3. Implement MSv3 in a way that it can switch underlying storage backends (table implementations).

This is my preferred way. MS is the main use scenario of CTDS, and probably the only use scenario of CTDS which potentially requires peta to exa scale I/O (thus you have to make it parallel). In the meantime, the nature of the MeasurementSet does not necessarily require it to be stored in a table system. A lot of the features of CTDS are not really used in MS. Therefore, re-implementing CTDS is not a cost-efficient way. A more cost efficient way is to implement MSv3 so that it can be based on various I/O backends. Thus it not only gets more flexibility and functionalities such as streaming MS tables over network, but also potentially gets better parallel I/O performance too by bypassing the table layer and directly interacting with newer generation I/O systems such as ADIOS 2.

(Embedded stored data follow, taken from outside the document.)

-- ==== Sys2Proof/Laws/Reports.lean ====
section
/-! SUPPORT. What reporting can do (R322, R328, R343, R345): each reporting operation keeps everything outside
`State.core`, and keeps the tables in canonical form. One lemma for each operation. -/
namespace Sys2Proof.Machine

/-- What a link holds apart from what sending a message changes. -/
def Link.core (k : Link) : Link :=
  { k with
    txAvail := .zero, txSent := .zero, txSeq := 0, replayBuf := [], txWait := [], waking := false, reqTags := [], wbOpen := [] }

/-- What a state holds apart from what reporting changes: registers, counters, the record of outputs, sends on links,
the half-used flits, ALERT_N, Idle with the dies' sense circuits, the event FIFO, the tallies and the error log with its counts. -/
def State.core (s : State) : State :=
  { s with
    csr := [], out := [], txHalf := [], cnts := [], links := []
    power := { s.power with alertN := true, idle := false }
    sto := { s.sto with dies := [] }
    mgt := { s.mgt with evtFifo := [], demand := 0, wpHits := 0, stHits := 0, pkHits := 0 }
    saf := { s.saf with log := [], lost := 0, cntC := 0, cntP := 0, cntD := 0, cntX := 0, cntAlarm := 0 } }

variable (s : State)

mpokorny · 2018-06-28T15:49:30Z

Jason, regarding your proposal 3, would it mean that programs that access measurement sets would then use something like the MeasurementSet API, without referring to any Aips IO or CTDS API? I could certainly see how that might open up many possibilities for I/O backends. Depending strongly, of course, on the design of any such new MeasurementSet API.

As an aside, I've been frequently annoyed by how much of CASA code uses CTDS functionality rather than MS functionality. It strikes me as wrong architecturally (and conceptually), is inefficient in several ways (e.g, programmer time, lines of code), and makes CASA code very sensitive to low-level changes in I/O configuration such as file system, and CTDS system and file format parameters. Making the MS API more flexible and promoting it as the API for accessing MSs might help clean up CASA quite a lot. That might impose a bit of work on CASA, although I believe it would bring important benefits.

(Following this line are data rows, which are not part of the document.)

-- ==== Sys2Proof/Tests/Slice0.lean ====
section
/-! SUPPORT. Tests: ill-formed commands, values of the manual's own tables and examples, and for every statement a concrete state
and operands that meet its hypotheses. -/
namespace Sys2Proof.Tests
open Sys2Proof Sys2Proof.Machine
set_option Elab.async false

/-! ### Small states -/

/-- A link that carries messages. -/
def tLink : Link := { Link.init with
  state := .active, rate := 2, roleCaching := true, streamCntM1 := 63, present := true
  adv := ⟨480, 64, 200, 480, 64⟩, txAvail := ⟨480, 64, 200, 480, 64⟩ }

def tMgt : Mgt := { Mgt.init with slotA := none, slotB := none }

/-- A running device with CW0 ACTIVE. -/
def tUp : State := { State.reset with
  power := { Power.init with boot := .run, porstN := true, vbakOk := true }
  sto := { Store.init with epoch := 5, epochSaved := 5 }
  mem := { Mem.init with trained := true, density := 1, rate := 7 }
  mgt := tMgt
  links := [(0, tLink)] }

def tPow (s : State) (f : Power → Power) : State := { s with power := f s.power }
def tSaf (s : State) (f : Saf → Saf) : State := { s with saf := f s.saf }

/-- CW0, or another link, with a record of its own. -/
def tWith (l : Nat) (k : Link) : State := { tUp with links := [(l, k)] }

/-- A register with this word in all copies. -/
def tReg (s : State) (o : Nat) (w : Word) : State := s.setReg3 o ⟨w, w, w⟩

def tStraps (r : Bool) : Straps := ⟨0, r⟩

/-- The state that a command gives. -/
def after (c : Instr) (s : State) : State :=
  match exec c s with
  | .next t => t
  | _ => s

def tTick : TickIn := ⟨0x3f, List.replicate 16 0, false, List.replicate 16 1, false, false, 0, 0⟩

def tReq : Req := ⟨0, 0, 0, 1, 127, 0x1000, 0, 0⟩

/-! ### Well-formed commands: one ill-formed term for each check -/

theorem test_wf_power :
    Instr.wf (.vmainSenseFall [(3, {}), (3, {})]) = false ∧ Instr.wf (.vmainSenseFall [(3, {}), (4, {})]) = true ∧
    Instr.wf (.tickBoundary { tTick with telem := [] }) = false ∧ Instr.wf (.tickBoundary tTick) = true := by decide

theorem test_wf_links :
    Instr.wf (.presenceAssert 13) = false ∧ Instr.wf (.presenceDeassert 0) = false ∧ Instr.wf (.surpriseDetach 13) = false ∧
    Instr.wf (.presenceAssert 14) = true := by decide

/-- R57: eight data slots for a whole line; 1 byte in one chunk, 2 bytes over a chunk border in two. -/
theorem test_wf_slots :
    Instr.wf (.wbFull 0 tReq []) = false ∧ Instr.wf (.wrFull 0 tReq (List.replicate 7 0)) = false ∧
    Instr.wf (.wrFull 0 tReq (List.replicate 8 0)) = true ∧
    Instr.wf (.wrPtl 0 { tReq with sizeM1 := 1, addr := 0x100f } [0]) = false ∧
    Instr.wf (.wrPtl 0 { tReq with sizeM1 := 1, addr := 0x100f } [0, 0]) = true ∧
    Instr.wf (.wrCond 0 { tReq with sizeM1 := 0 } []) = false ∧ Instr.wf (.atomic 0 { tReq with atomSize := 4 } [0]) = false ∧
    Instr.wf (.data 0 ⟨0, 0, 0, 0, 0, false, false, 0⟩ (List.replicate 9 0)) = false ∧
    Instr.wf (.snpData 0 ⟨0, 0, 0, 0, 0, false, false, 0⟩ (List.replicate 9 0)) = false := by decide

theorem test_wf_registers :
    Instr.wf (.windowWrite 0x80500 0) = false ∧ Instr.wf (.windowWrite 0x80102 0) = false ∧
    Instr.wf (.windowWrite 0x804fc 0) = true ∧ Instr.wf (.registerWrite 2 0) = false ∧
    Instr.wf (.dmaEnable 0 0) = false ∧ Instr.wf (.dmaDisable 0 1) = false ∧ Instr.wf (.dmaShadowArm 0 0) = false ∧
    Instr.wf (.quarRelease 0 0) = false ∧ Instr.wf (.retrain 0 0) = false ∧ Instr.wf (.linkEnable 0 0) = false ∧
    Instr.wf (.linkDisable 0 1) = false ∧ Instr.wf (.maintClean 0x80000002) = false ∧ Instr.wf (.maintClean 0x80000001) = true ∧
    Instr.wf (.splitWrite 0x80000200) = false ∧ Instr.wf (.testRead 0x80000000 {}) = false ∧
    Instr.wf (.vacancyDeclare 0x80020000) = false ∧ Instr.wf (.vacancyWithdraw 0x80000000) = false ∧
    Instr.wf (.slotRelease 0) = false ∧ Instr.wf (.flush 0) = false ∧
    Instr.wf (.i3cPrivateWrite (List.replicate 4097 0)) = false ∧ Instr.wf (.ageSweepStart [1, 1]) = false := by decide +kernel

/-- The table gives no row any bits, so no word spells a command. -/
theorem test_no_words : decodeTableWord 8 0 = none ∧ decodeTableWord 32 0xffffffff = none := by decide

/-! ### Values of the manual -/

/-- R41: the CRC-32C check value over the ASCII string 123456789. -/
theorem test_crc32c : crc32c [0x31, 0x32, 0x33, 0x34, 0x35, 0x36, 0x37, 0x38, 0x39] = 0xE3069283 := by decide +kernel

/-- R362, worked example: levels 0, 1, 2, 2, 1. -/
theorem test_governor_example :
    nextLevel 0 true false = 1 ∧ nextLevel 1 true false = 2 ∧ nextLevel 2 false false = 2 ∧ nextLevel 2 false true = 1 := by decide

/-! ### Hypotheses of the statements: the machine, power and the tick -/

theorem test_hyp_StepRunsFrontCommand :
    ({ tUp with pending := [.idleEntry, .idleExit] } : State).pending = .idleEntry :: [.idleExit] := rfl

theorem test_hyp_IdleStep :
    State.reset.pending = [] ∧ State.reset.power.boot.clocked = false ∧ State.reset.power.boot ≠ .powerDrain ∧
    tUp.power.boot.clocked = true ∧ 1536000 ≤ ({ tUp with fc := 1535999 } : State).fc + 1 := by decide

theorem test_hyp_StepKeepsCanonical : tUp.tablesWf = true ∧ step tUp = .next (idleFc tUp) := ⟨by decide, rfl⟩

theorem test_hyp_CanonicalForm :
    tUp.tablesWf = true ∧ twf (α := Option Line) noneDef [(0, some 1)] = true ∧ twf csrInit [(0x10004, ⟨7, 7, 7⟩)] = true := by
  decide +kernel

def tSeal (ok : Bool) : Seal := ⟨.standby, 4, 0, 0, 0, 0, [], ok⟩

theorem test_hyp_BootWithoutSeal :
    votesHold rMemCtrl (State.reset.reg3 rMemCtrl) = true ∧
    (State.reset.tablesWf = true ∧ State.reset.power.porstN = false ∧ (tStraps true).recover = true) ∧
    (State.reset.prk.sealRec = none ∧ (tStraps false).recover = false) ∧
    (let s := tPow tUp (fun p => { p with vmainOk := false, boot := .off, offDrain := true });
      s.tablesWf = true ∧ s.prk.sealRec = none ∧ s.power.porstN = true ∧ s.power.vmainOk = false ∧ s.power.boot = .off ∧
      s.power.offDrain = true ∧ s.power.straps.recover = false) ∧
    (let s := { tPow tUp (fun p => { p with boot := .keyWait }) with prk := { Park.init with sealRec := some (tSeal false) } };
      s.tablesWf = true ∧ s.power.boot = .keyWait ∧ s.saf.safe ≠ .stop ∧ s.prk.sealRec = some (tSeal false) ∧
      (tSeal false).crcOk = false) := by decide +kernel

JasonRuonanWang · 2018-06-28T16:29:57Z

@mpokorny Yes basically I think we are talking about the same thing. In this way, applications can just interact with MSv3 API and MSv3 will handle all underlying I/O operations without exposing the complexity to applications. And this will open up many possibilities as you said. For example, if you don't have a large local filesystem but you have a very fast network, then you can produce MeasurementSets and stream them over the network. Or if you find a filesystem is the performance bottleneck, you can store data in something else such as object stores or block devices. Or if you don't have enough storage space anywhere and you don't care losing some precisions of data, then you can let the underlying I/O middleware compress the data in-situ for you.

We have been discussing these scenarios a lot for SKA workflows, and if we consider MSv3 as something people will rely on in the next decade or two, these scenarios are very likely to become hard requirements. In the meantime these are not only required by radio astronomy, but also many other research areas. So enable MSv3 to take advantage of some generic I/O middleware will benefit a lot in the long run.

gervandiepen · 2018-06-29T06:30:53Z

I fully agree. For LOFAR and Apertif software we've tried (and mostly succeeded) to have a C++ interface to the data without showing CTDS functionality. We did less well in Python scripts though.

…

On Thu, Jun 28, 2018 at 6:29 PM, Jason Wang ***@***.***> wrote: @mpokorny <https://github.com/mpokorny> Yes basically I think we are talking about the same thing. In this way, applications can just interact with MSv3 API and MSv3 will handle all underlying I/O operations without exposing the complexity to applications. And this will open up many possibilities as you said. For example, if you don't have a large local filesystem but you have a very fast network, then you can produce MeasurementSets and stream them over the network. Or if you find a filesystem is the performance bottleneck, you can store data in something else such as object stores or block devices. Or if you don't have enough storage space anywhere and you don't care losing some precisions of data, then you can let the underlying I/O middleware compress the data in-situ for you. We have been discussing these scenarios a lot for SKA workflows, and if we consider MSv3 as something people will rely on in the next decade or two, these scenarios are very likely to become hard requirements. In the meantime these are not only required by radio astronomy, but also many other research areas. So enable MSv3 to take advantage of some generic I/O middleware will benefit a lot in the long run. — You are receiving this because you were mentioned. Reply to this email directly, view it on GitHub <#729 (comment)>, or mute the thread <https://github.com/notifications/unsubscribe-auth/AHfIPFfTs16fS57JiO8F7WnGf_R0OJZAks5uBQSFgaJpZM4Ugr2m> .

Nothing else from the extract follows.